Another area of Fall Creek Falls has this 'gorge' that turns into a small falls that drops WAY down. As you enter the area.. to the left are rock formation jutting out of the trees..






I then "zoomed-in" 10X..






Pan right..






Now @ 5 X..






And 10 X ( whoa! )..






The falls are to the right.. yet...

Terry K


----------



## Josh (Oct 26, 2009)

terry, have you tried Youtube??


----------



## Redfoot NERD (Oct 26, 2009)

Josh said:


> terry, have you tried Youtube??



thanks josh.. let's see how it goes...


----------



## katesgoey (Oct 26, 2009)

Wow, Terry, those are stunning photos. You are fortunate to live that close to such beautiful scenery! Thanks for sharing.


----------



## Stazz (Oct 26, 2009)

Sheesh, that really is breathtaking !!!! How lucky you are that you live kinda close by ! Phew. Just the colours of the trees etc all just look so lovely!


----------



## Madortoise (Oct 27, 2009)

Wow, Terry, I can almost hear the sound of the water falls!
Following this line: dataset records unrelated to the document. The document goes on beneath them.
-- ==== Sys2Proof/Machine/Float12Dec.lean ====
section
/-! DEFINITION. The operations of float12_decoder (spec/43_float12_decoder.md). -/

namespace Sys2Proof.Machine

/-- `F12_DEC b0, b1` (R92): the value of two symbols, or INVALID_SYMBOL with `draw_64()`. -/
def execF12Dec (b0 b1 : Byte) (s : State) : Host.Outcome State Fault Refusal :=
  match pairValue b0 b1 with
  | some w => .next (s.respond .ok (f12Value w))
  | none => .next (s.respondDraw 64)

/-- `F12_DEC_RAW w` (R91): the value of a 12-bit word. -/
def execF12DecRaw (w : Uint12) (s : State) : Host.Outcome State Fault Refusal :=
  .next (s.respond .ok (f12Value w))

end Sys2Proof.Machine
end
You are lucky to live near there...fall colors with deciduous trees...something we don't see much of around here in so-Cal...I want to move there, too, but can't leave Penelope behind!
Are there any type of tortoises native in that part of our beautiful land?


----------



## Redfoot NERD (Oct 28, 2009)

Madortoise said:


> Wow, Terry, I can almost hear the sound of the water falls! You are lucky to live near there...fall colors with deciduous trees...something we don't see much of around here in so-Cal...I want to move there, too, but can't leave Penelope behind!
> Are there any type of tortoises native in that part of our beautiful land?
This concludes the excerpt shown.